## [Records for this exercise]
Segment Open
-- ==== Sys2Proof/Laws/Frames.lean ====
section
/-! SUPPORT. What each operation of a block leaves unchanged, said once: all fields of State but those it may change. -/

namespace Sys2Proof.Machine

/-! ## Messages between blocks -/

@[simp] theorem State.popOutbox_keeps (s : State) (c : Cyl) :
    (s.popOutbox c).now = s.now ∧ (s.popOutbox c).tracker = s.tracker ∧ (s.popOutbox c).syncToCycle = s.syncToCycle ∧
    (s.popOutbox c).syncToTable = s.syncToTable ∧ (s.popOutbox c).toothNotices = s.toothNotices ∧ (s.popOutbox c).plan = s.plan ∧
    (s.popOutbox c).tables = s.tables ∧ (s.popOutbox c).service = s.service ∧ (s.popOutbox c).banks = s.banks ∧
    (s.popOutbox c).slots = s.slots ∧ (s.popOutbox c).mail = s.mail ∧ (s.popOutbox c).faults = s.faults ∧
    (s.popOutbox c).lowGates = s.lowGates ∧ (s.popOutbox c).sense = s.sense ∧ (s.popOutbox c).camIn = s.camIn ∧
    (s.popOutbox c).ports = s.ports ∧ (s.popOutbox c).lastTaken = s.lastTaken ∧ (s.popOutbox c).pending = s.pending := by
  simp [State.popOutbox]

@[simp] theorem State.reportBank_keeps (s : State) (b : Bank) (r : BankReport) :
    (s.reportBank b r).now = s.now ∧ (s.reportBank b r).tracker = s.tracker ∧ (s.reportBank b r).syncToCycle = s.syncToCycle ∧
    (s.reportBank b r).syncToTable = s.syncToTable ∧ (s.reportBank b r).toothNotices = s.toothNotices ∧ (s.reportBank b r).plan = s.plan ∧
    (s.reportBank b r).tables = s.tables ∧ (s.reportBank b r).lanes = s.lanes ∧ (s.reportBank b r).service = s.service ∧
    (s.reportBank b r).banks = s.banks ∧ (s.reportBank b r).slots = s.slots ∧ (s.reportBank b r).faults = s.faults ∧
    (s.reportBank b r).lowGates = s.lowGates ∧ (s.reportBank b r).sense = s.sense ∧ (s.reportBank b r).camIn = s.camIn ∧
    (s.reportBank b r).ports = s.ports ∧ (s.reportBank b r).lastTaken = s.lastTaken ∧ (s.reportBank b r).pending = s.pending := by
  simp [State.reportBank]

@[simp] theorem State.reportCycle_keeps (s : State) (b : Bank) (r : CycleReport) :
    (s.reportCycle b r).now = s.now ∧ (s.reportCycle b r).tracker = s.tracker ∧ (s.reportCycle b r).syncToCycle = s.syncToCycle ∧
    (s.reportCycle b r).syncToTable = s.syncToTable ∧ (s.reportCycle b r).toothNotices = s.toothNotices ∧ (s.reportCycle b r).plan = s.plan ∧
    (s.reportCycle b r).tables = s.tables ∧ (s.reportCycle b r).lanes = s.lanes ∧ (s.reportCycle b r).service = s.service ∧
    (s.reportCycle b r).banks = s.banks ∧ (s.reportCycle b r).slots = s.slots ∧ (s.reportCycle b r).faults = s.faults ∧
    (s.reportCycle b r).lowGates = s.lowGates ∧ (s.reportCycle b r).sense = s.sense ∧ (s.reportCycle b r).camIn = s.camIn ∧
    (s.reportCycle b r).ports = s.ports ∧ (s.reportCycle b r).lastTaken = s.lastTaken ∧ (s.reportCycle b r).pending = s.pending := by
  simp [State.reportCycle]

@[simp] theorem State.popBankReport_keeps (s : State) (b : Bank) :
    (s.popBankReport b).now = s.now ∧ (s.popBankReport b).tracker = s.tracker ∧ (s.popBankReport b).syncToCycle = s.syncToCycle ∧
    (s.popBankReport b).syncToTable = s.syncToTable ∧ (s.popBankReport b).toothNotices = s.toothNotices ∧ (s.popBankReport b).plan = s.plan ∧
    (s.popBankReport b).tables = s.tables ∧ (s.popBankReport b).lanes = s.lanes ∧ (s.popBankReport b).service = s.service ∧
    (s.popBankReport b).banks = s.banks ∧ (s.popBankReport b).slots = s.slots ∧ (s.popBankReport b).faults = s.faults ∧
    (s.popBankReport b).lowGates = s.lowGates ∧ (s.popBankReport b).sense = s.sense ∧ (s.popBankReport b).camIn = s.camIn ∧
    (s.popBankReport b).ports = s.ports ∧ (s.popBankReport b).lastTaken = s.lastTaken ∧ (s.popBankReport b).pending = s.pending := by
  simp [State.popBankReport]

@[simp] theorem State.popCycleReport_keeps (s : State) (b : Bank) :
    (s.popCycleReport b).now = s.now ∧ (s.popCycleReport b).tracker = s.tracker ∧ (s.popCycleReport b).syncToCycle = s.syncToCycle ∧
    (s.popCycleReport b).syncToTable = s.syncToTable ∧ (s.popCycleReport b).toothNotices = s.toothNotices ∧ (s.popCycleReport b).plan = s.plan ∧
    (s.popCycleReport b).tables = s.tables ∧ (s.popCycleReport b).lanes = s.lanes ∧ (s.popCycleReport b).service = s.service ∧
    (s.popCycleReport b).banks = s.banks ∧ (s.popCycleReport b).slots = s.slots ∧ (s.popCycleReport b).faults = s.faults ∧
    (s.popCycleReport b).lowGates = s.lowGates ∧ (s.popCycleReport b).sense = s.sense ∧ (s.popCycleReport b).camIn = s.camIn ∧
    (s.popCycleReport b).ports = s.ports ∧ (s.popCycleReport b).lastTaken = s.lastTaken ∧ (s.popCycleReport b).pending = s.pending := by
  simp [State.popCycleReport]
Segment Closed
## [What you are asked to do]
Your task is to return all of the material exactly.

## [Finished exercise]
-- ==== Sys2Proof/Laws/Frames.lean ====
section
/-! SUPPORT. What each operation of a block leaves unchanged, said once: all fields of State but those it may change. -/

namespace Sys2Proof.Machine

/-! ## Messages between blocks -/

@[simp] theorem State.popOutbox_keeps (s : State) (c : Cyl) :
    (s.popOutbox c).now = s.now ∧ (s.popOutbox c).tracker = s.tracker ∧ (s.popOutbox c).syncToCycle = s.syncToCycle ∧
    (s.popOutbox c).syncToTable = s.syncToTable ∧ (s.popOutbox c).toothNotices = s.toothNotices ∧ (s.popOutbox c).plan = s.plan ∧
    (s.popOutbox c).tables = s.tables ∧ (s.popOutbox c).service = s.service ∧ (s.popOutbox c).banks = s.banks ∧
    (s.popOutbox c).slots = s.slots ∧ (s.popOutbox c).mail = s.mail ∧ (s.popOutbox c).faults = s.faults ∧
    (s.popOutbox c).lowGates = s.lowGates ∧ (s.popOutbox c).sense = s.sense ∧ (s.popOutbox c).camIn = s.camIn ∧
    (s.popOutbox c).ports = s.ports ∧ (s.popOutbox c).lastTaken = s.lastTaken ∧ (s.popOutbox c).pending = s.pending := by
  simp [State.popOutbox]

@[simp] theorem State.reportBank_keeps (s : State) (b : Bank) (r : BankReport) :
    (s.reportBank b r).now = s.now ∧ (s.reportBank b r).tracker = s.tracker ∧ (s.reportBank b r).syncToCycle = s.syncToCycle ∧
    (s.reportBank b r).syncToTable = s.syncToTable ∧ (s.reportBank b r).toothNotices = s.toothNotices ∧ (s.reportBank b r).plan = s.plan ∧
    (s.reportBank b r).tables = s.tables ∧ (s.reportBank b r).lanes = s.lanes ∧ (s.reportBank b r).service = s.service ∧
    (s.reportBank b r).banks = s.banks ∧ (s.reportBank b r).slots = s.slots ∧ (s.reportBank b r).faults = s.faults ∧
    (s.reportBank b r).lowGates = s.lowGates ∧ (s.reportBank b r).sense = s.sense ∧ (s.reportBank b r).camIn = s.camIn ∧
    (s.reportBank b r).ports = s.ports ∧ (s.reportBank b r).lastTaken = s.lastTaken ∧ (s.reportBank b r).pending = s.pending := by
  simp [State.reportBank]

@[simp] theorem State.reportCycle_keeps (s : State) (b : Bank) (r : CycleReport) :
    (s.reportCycle b r).now = s.now ∧ (s.reportCycle b r).tracker = s.tracker ∧ (s.reportCycle b r).syncToCycle = s.syncToCycle ∧
    (s.reportCycle b r).syncToTable = s.syncToTable ∧ (s.reportCycle b r).toothNotices = s.toothNotices ∧ (s.reportCycle b r).plan = s.plan ∧
    (s.reportCycle b r).tables = s.tables ∧ (s.reportCycle b r).lanes = s.lanes ∧ (s.reportCycle b r).service = s.service ∧
    (s.reportCycle b r).banks = s.banks ∧ (s.reportCycle b r).slots = s.slots ∧ (s.reportCycle b r).faults = s.faults ∧
    (s.reportCycle b r).lowGates = s.lowGates ∧ (s.reportCycle b r).sense = s.sense ∧ (s.reportCycle b r).camIn = s.camIn ∧
    (s.reportCycle b r).ports = s.ports ∧ (s.reportCycle b r).lastTaken = s.lastTaken ∧ (s.reportCycle b r).pending = s.pending := by
  simp [State.reportCycle]

@[simp] theorem State.popBankReport_keeps (s : State) (b : Bank) :
    (s.popBankReport b).now = s.now ∧ (s.popBankReport b).tracker = s.tracker ∧ (s.popBankReport b).syncToCycle = s.syncToCycle ∧
    (s.popBankReport b).syncToTable = s.syncToTable ∧ (s.popBankReport b).toothNotices = s.toothNotices ∧ (s.popBankReport b).plan = s.plan ∧
    (s.popBankReport b).tables = s.tables ∧ (s.popBankReport b).lanes = s.lanes ∧ (s.popBankReport b).service = s.service ∧
    (s.popBankReport b).banks = s.banks ∧ (s.popBankReport b).slots = s.slots ∧ (s.popBankReport b).faults = s.faults ∧
    (s.popBankReport b).lowGates = s.lowGates ∧ (s.popBankReport b).sense = s.sense ∧ (s.popBankReport b).camIn = s.camIn ∧
    (s.popBankReport b).ports = s.ports ∧ (s.popBankReport b).lastTaken = s.lastTaken ∧ (s.popBankReport b).pending = s.pending := by
  simp [State.popBankReport]

@[simp] theorem State.popCycleReport_keeps (s : State) (b : Bank) :
    (s.popCycleReport b).now = s.now ∧ (s.popCycleReport b).tracker = s.tracker ∧ (s.popCycleReport b).syncToCycle = s.syncToCycle ∧
    (s.popCycleReport b).syncToTable = s.syncToTable ∧ (s.popCycleReport b).toothNotices = s.toothNotices ∧ (s.popCycleReport b).plan = s.plan ∧
    (s.popCycleReport b).tables = s.tables ∧ (s.popCycleReport b).lanes = s.lanes ∧ (s.popCycleReport b).service = s.service ∧
    (s.popCycleReport b).banks = s.banks ∧ (s.popCycleReport b).slots = s.slots ∧ (s.popCycleReport b).faults = s.faults ∧
    (s.popCycleReport b).lowGates = s.lowGates ∧ (s.popCycleReport b).sense = s.sense ∧ (s.popCycleReport b).camIn = s.camIn ∧
    (s.popCycleReport b).ports = s.ports ∧ (s.popCycleReport b).lastTaken = s.lastTaken ∧ (s.popCycleReport b).pending = s.pending := by
  simp [State.popCycleReport]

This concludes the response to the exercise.